Saved data entries

Segment Open

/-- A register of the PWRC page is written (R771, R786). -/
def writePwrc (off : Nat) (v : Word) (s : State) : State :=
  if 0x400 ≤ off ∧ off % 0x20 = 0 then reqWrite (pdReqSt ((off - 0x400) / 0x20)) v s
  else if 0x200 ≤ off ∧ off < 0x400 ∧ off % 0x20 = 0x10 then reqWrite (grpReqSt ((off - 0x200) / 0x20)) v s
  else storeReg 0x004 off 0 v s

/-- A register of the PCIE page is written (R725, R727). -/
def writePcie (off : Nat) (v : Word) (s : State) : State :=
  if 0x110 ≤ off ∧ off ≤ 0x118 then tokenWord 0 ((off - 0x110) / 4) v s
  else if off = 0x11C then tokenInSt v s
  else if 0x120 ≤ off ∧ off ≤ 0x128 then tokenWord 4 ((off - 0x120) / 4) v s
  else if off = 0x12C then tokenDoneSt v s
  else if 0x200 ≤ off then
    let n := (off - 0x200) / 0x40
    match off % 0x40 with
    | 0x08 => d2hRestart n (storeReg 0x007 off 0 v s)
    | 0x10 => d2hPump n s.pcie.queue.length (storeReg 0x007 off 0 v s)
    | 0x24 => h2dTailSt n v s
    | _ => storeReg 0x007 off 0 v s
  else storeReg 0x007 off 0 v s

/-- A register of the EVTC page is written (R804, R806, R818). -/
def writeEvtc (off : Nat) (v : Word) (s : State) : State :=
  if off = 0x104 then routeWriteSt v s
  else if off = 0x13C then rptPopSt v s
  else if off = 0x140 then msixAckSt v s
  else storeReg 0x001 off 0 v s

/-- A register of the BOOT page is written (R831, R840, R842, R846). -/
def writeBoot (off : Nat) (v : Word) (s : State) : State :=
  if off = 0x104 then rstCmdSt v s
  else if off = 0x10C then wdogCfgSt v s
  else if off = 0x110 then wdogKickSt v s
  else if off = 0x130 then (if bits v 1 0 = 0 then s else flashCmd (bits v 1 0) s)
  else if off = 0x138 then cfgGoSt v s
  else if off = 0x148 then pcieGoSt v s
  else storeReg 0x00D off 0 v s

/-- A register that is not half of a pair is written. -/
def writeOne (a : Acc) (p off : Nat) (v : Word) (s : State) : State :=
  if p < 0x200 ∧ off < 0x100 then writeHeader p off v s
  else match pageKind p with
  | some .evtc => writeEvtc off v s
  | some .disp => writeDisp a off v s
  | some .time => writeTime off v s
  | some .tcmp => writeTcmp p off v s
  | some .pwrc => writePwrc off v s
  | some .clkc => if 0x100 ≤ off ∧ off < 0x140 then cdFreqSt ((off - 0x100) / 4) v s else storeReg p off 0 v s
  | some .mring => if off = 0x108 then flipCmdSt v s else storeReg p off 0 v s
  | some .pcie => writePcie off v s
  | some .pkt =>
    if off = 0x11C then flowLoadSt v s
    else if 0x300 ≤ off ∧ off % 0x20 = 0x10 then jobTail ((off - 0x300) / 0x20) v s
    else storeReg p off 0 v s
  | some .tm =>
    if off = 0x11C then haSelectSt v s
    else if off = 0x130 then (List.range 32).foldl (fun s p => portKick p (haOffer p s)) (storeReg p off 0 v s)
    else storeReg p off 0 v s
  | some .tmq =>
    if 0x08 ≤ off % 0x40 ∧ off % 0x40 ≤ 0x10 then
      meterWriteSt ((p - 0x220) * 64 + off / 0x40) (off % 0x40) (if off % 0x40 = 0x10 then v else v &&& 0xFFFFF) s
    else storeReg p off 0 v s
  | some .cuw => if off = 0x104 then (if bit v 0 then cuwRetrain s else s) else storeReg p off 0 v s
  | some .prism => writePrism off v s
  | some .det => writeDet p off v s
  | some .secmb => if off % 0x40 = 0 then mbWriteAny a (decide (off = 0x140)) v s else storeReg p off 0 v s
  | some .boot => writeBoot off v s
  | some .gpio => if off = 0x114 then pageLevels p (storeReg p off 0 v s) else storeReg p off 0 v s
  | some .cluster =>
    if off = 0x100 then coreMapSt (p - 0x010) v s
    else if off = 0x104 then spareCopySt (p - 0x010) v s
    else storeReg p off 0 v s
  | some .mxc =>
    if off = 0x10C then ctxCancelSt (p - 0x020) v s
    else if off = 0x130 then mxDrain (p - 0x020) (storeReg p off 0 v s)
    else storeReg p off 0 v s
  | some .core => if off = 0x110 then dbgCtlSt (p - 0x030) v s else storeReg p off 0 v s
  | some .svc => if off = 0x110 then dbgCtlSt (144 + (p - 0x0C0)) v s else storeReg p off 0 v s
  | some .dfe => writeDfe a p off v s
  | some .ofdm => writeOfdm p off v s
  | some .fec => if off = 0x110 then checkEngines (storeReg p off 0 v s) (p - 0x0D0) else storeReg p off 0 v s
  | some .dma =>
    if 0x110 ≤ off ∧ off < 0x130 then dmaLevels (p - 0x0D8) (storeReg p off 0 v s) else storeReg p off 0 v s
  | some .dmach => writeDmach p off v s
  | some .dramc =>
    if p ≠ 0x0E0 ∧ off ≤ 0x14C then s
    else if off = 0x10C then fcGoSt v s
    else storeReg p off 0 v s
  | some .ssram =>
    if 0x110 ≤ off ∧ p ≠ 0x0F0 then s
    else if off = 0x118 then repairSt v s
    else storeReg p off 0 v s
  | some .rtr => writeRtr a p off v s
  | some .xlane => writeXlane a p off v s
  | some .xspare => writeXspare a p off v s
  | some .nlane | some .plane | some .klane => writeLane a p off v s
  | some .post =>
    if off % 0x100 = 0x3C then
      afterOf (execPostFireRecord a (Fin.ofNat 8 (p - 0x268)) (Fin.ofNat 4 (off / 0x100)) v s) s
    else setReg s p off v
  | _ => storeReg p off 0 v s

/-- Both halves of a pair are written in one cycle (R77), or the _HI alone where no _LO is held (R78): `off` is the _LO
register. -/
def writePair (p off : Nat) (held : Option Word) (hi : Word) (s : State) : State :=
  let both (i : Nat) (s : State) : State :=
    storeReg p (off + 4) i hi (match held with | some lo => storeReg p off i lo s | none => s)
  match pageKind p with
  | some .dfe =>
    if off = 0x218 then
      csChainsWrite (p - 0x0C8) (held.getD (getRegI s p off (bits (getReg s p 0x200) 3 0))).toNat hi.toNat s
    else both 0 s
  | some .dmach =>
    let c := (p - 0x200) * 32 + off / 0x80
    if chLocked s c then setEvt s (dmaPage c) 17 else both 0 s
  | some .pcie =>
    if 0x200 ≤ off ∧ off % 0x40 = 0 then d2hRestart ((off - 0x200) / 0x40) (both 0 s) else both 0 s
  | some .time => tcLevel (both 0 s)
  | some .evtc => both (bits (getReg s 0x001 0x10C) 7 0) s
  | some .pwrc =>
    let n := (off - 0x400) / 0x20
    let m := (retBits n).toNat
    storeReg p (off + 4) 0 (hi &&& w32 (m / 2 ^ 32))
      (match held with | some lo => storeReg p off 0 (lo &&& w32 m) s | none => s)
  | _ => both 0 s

Segment Closed

● **WHAT NEEDS TO BE DONE**
Set down each entry from above once more, exactly as written.

● **RESULT**
/-- A register of the PWRC page is written (R771, R786). -/
def writePwrc (off : Nat) (v : Word) (s : State) : State :=
  if 0x400 ≤ off ∧ off % 0x20 = 0 then reqWrite (pdReqSt ((off - 0x400) / 0x20)) v s
  else if 0x200 ≤ off ∧ off < 0x400 ∧ off % 0x20 = 0x10 then reqWrite (grpReqSt ((off - 0x200) / 0x20)) v s
  else storeReg 0x004 off 0 v s

/-- A register of the PCIE page is written (R725, R727). -/
def writePcie (off : Nat) (v : Word) (s : State) : State :=
  if 0x110 ≤ off ∧ off ≤ 0x118 then tokenWord 0 ((off - 0x110) / 4) v s
  else if off = 0x11C then tokenInSt v s
  else if 0x120 ≤ off ∧ off ≤ 0x128 then tokenWord 4 ((off - 0x120) / 4) v s
  else if off = 0x12C then tokenDoneSt v s
  else if 0x200 ≤ off then
    let n := (off - 0x200) / 0x40
    match off % 0x40 with
    | 0x08 => d2hRestart n (storeReg 0x007 off 0 v s)
    | 0x10 => d2hPump n s.pcie.queue.length (storeReg 0x007 off 0 v s)
    | 0x24 => h2dTailSt n v s
    | _ => storeReg 0x007 off 0 v s
  else storeReg 0x007 off 0 v s

/-- A register of the EVTC page is written (R804, R806, R818). -/
def writeEvtc (off : Nat) (v : Word) (s : State) : State :=
  if off = 0x104 then routeWriteSt v s
  else if off = 0x13C then rptPopSt v s
  else if off = 0x140 then msixAckSt v s
  else storeReg 0x001 off 0 v s

/-- A register of the BOOT page is written (R831, R840, R842, R846). -/
def writeBoot (off : Nat) (v : Word) (s : State) : State :=
  if off = 0x104 then rstCmdSt v s
  else if off = 0x10C then wdogCfgSt v s
  else if off = 0x110 then wdogKickSt v s
  else if off = 0x130 then (if bits v 1 0 = 0 then s else flashCmd (bits v 1 0) s)
  else if off = 0x138 then cfgGoSt v s
  else if off = 0x148 then pcieGoSt v s
  else storeReg 0x00D off 0 v s

/-- A register that is not half of a pair is written. -/
def writeOne (a : Acc) (p off : Nat) (v : Word) (s : State) : State :=
  if p < 0x200 ∧ off < 0x100 then writeHeader p off v s
  else match pageKind p with
  | some .evtc => writeEvtc off v s
  | some .disp => writeDisp a off v s
  | some .time => writeTime off v s
  | some .tcmp => writeTcmp p off v s
  | some .pwrc => writePwrc off v s
  | some .clkc => if 0x100 ≤ off ∧ off < 0x140 then cdFreqSt ((off - 0x100) / 4) v s else storeReg p off 0 v s
  | some .mring => if off = 0x108 then flipCmdSt v s else storeReg p off 0 v s
  | some .pcie => writePcie off v s
  | some .pkt =>
    if off = 0x11C then flowLoadSt v s
    else if 0x300 ≤ off ∧ off % 0x20 = 0x10 then jobTail ((off - 0x300) / 0x20) v s
    else storeReg p off 0 v s
  | some .tm =>
    if off = 0x11C then haSelectSt v s
    else if off = 0x130 then (List.range 32).foldl (fun s p => portKick p (haOffer p s)) (storeReg p off 0 v s)
    else storeReg p off 0 v s
  | some .tmq =>
    if 0x08 ≤ off % 0x40 ∧ off % 0x40 ≤ 0x10 then
      meterWriteSt ((p - 0x220) * 64 + off / 0x40) (off % 0x40) (if off % 0x40 = 0x10 then v else v &&& 0xFFFFF) s
    else storeReg p off 0 v s
  | some .cuw => if off = 0x104 then (if bit v 0 then cuwRetrain s else s) else storeReg p off 0 v s
  | some .prism => writePrism off v s
  | some .det => writeDet p off v s
  | some .secmb => if off % 0x40 = 0 then mbWriteAny a (decide (off = 0x140)) v s else storeReg p off 0 v s
  | some .boot => writeBoot off v s
  | some .gpio => if off = 0x114 then pageLevels p (storeReg p off 0 v s) else storeReg p off 0 v s
  | some .cluster =>
    if off = 0x100 then coreMapSt (p - 0x010) v s
    else if off = 0x104 then spareCopySt (p - 0x010) v s
    else storeReg p off 0 v s
  | some .mxc =>
    if off = 0x10C then ctxCancelSt (p - 0x020) v s
    else if off = 0x130 then mxDrain (p - 0x020) (storeReg p off 0 v s)
    else storeReg p off 0 v s
  | some .core => if off = 0x110 then dbgCtlSt (p - 0x030) v s else storeReg p off 0 v s
  | some .svc => if off = 0x110 then dbgCtlSt (144 + (p - 0x0C0)) v s else storeReg p off 0 v s
  | some .dfe => writeDfe a p off v s
  | some .ofdm => writeOfdm p off v s
  | some .fec => if off = 0x110 then checkEngines (storeReg p off 0 v s) (p - 0x0D0) else storeReg p off 0 v s
  | some .dma =>
    if 0x110 ≤ off ∧ off < 0x130 then dmaLevels (p - 0x0D8) (storeReg p off 0 v s) else storeReg p off 0 v s
  | some .dmach => writeDmach p off v s
  | some .dramc =>
    if p ≠ 0x0E0 ∧ off ≤ 0x14C then s
    else if off = 0x10C then fcGoSt v s
    else storeReg p off 0 v s
  | some .ssram =>
    if 0x110 ≤ off ∧ p ≠ 0x0F0 then s
    else if off = 0x118 then repairSt v s
    else storeReg p off 0 v s
  | some .rtr => writeRtr a p off v s
  | some .xlane => writeXlane a p off v s
  | some .xspare => writeXspare a p off v s
  | some .nlane | some .plane | some .klane => writeLane a p off v s
  | some .post =>
    if off % 0x100 = 0x3C then
      afterOf (execPostFireRecord a (Fin.ofNat 8 (p - 0x268)) (Fin.ofNat 4 (off / 0x100)) v s) s
    else setReg s p off v
  | _ => storeReg p off 0 v s

/-- Both halves of a pair are written in one cycle (R77), or the _HI alone where no _LO is held (R78): `off` is the _LO
register. -/
def writePair (p off : Nat) (held : Option Word) (hi : Word) (s : State) : State :=
  let both (i : Nat) (s : State) : State :=
    storeReg p (off + 4) i hi (match held with | some lo => storeReg p off i lo s | none => s)
  match pageKind p with
  | some .dfe =>
    if off = 0x218 then
      csChainsWrite (p - 0x0C8) (held.getD (getRegI s p off (bits (getReg s p 0x200) 3 0))).toNat hi.toNat s
    else both 0 s
  | some .dmach =>
    let c := (p - 0x200) * 32 + off / 0x80
    if chLocked s c then setEvt s (dmaPage c) 17 else both 0 s
  | some .pcie =>
    if 0x200 ≤ off ∧ off % 0x40 = 0 then d2hRestart ((off - 0x200) / 0x40) (both 0 s) else both 0 s
  | some .time => tcLevel (both 0 s)
  | some .evtc => both (bits (getReg s 0x001 0x10C) 7 0) s
  | some .pwrc =>
    let n := (off - 0x400) / 0x20
    let m := (retBits n).toNat
    storeReg p (off + 4) 0 (hi &&& w32 (m / 2 ^ 32))
      (match held with | some lo => storeReg p off 0 (lo &&& w32 m) s | none => s)
  | _ => both 0 s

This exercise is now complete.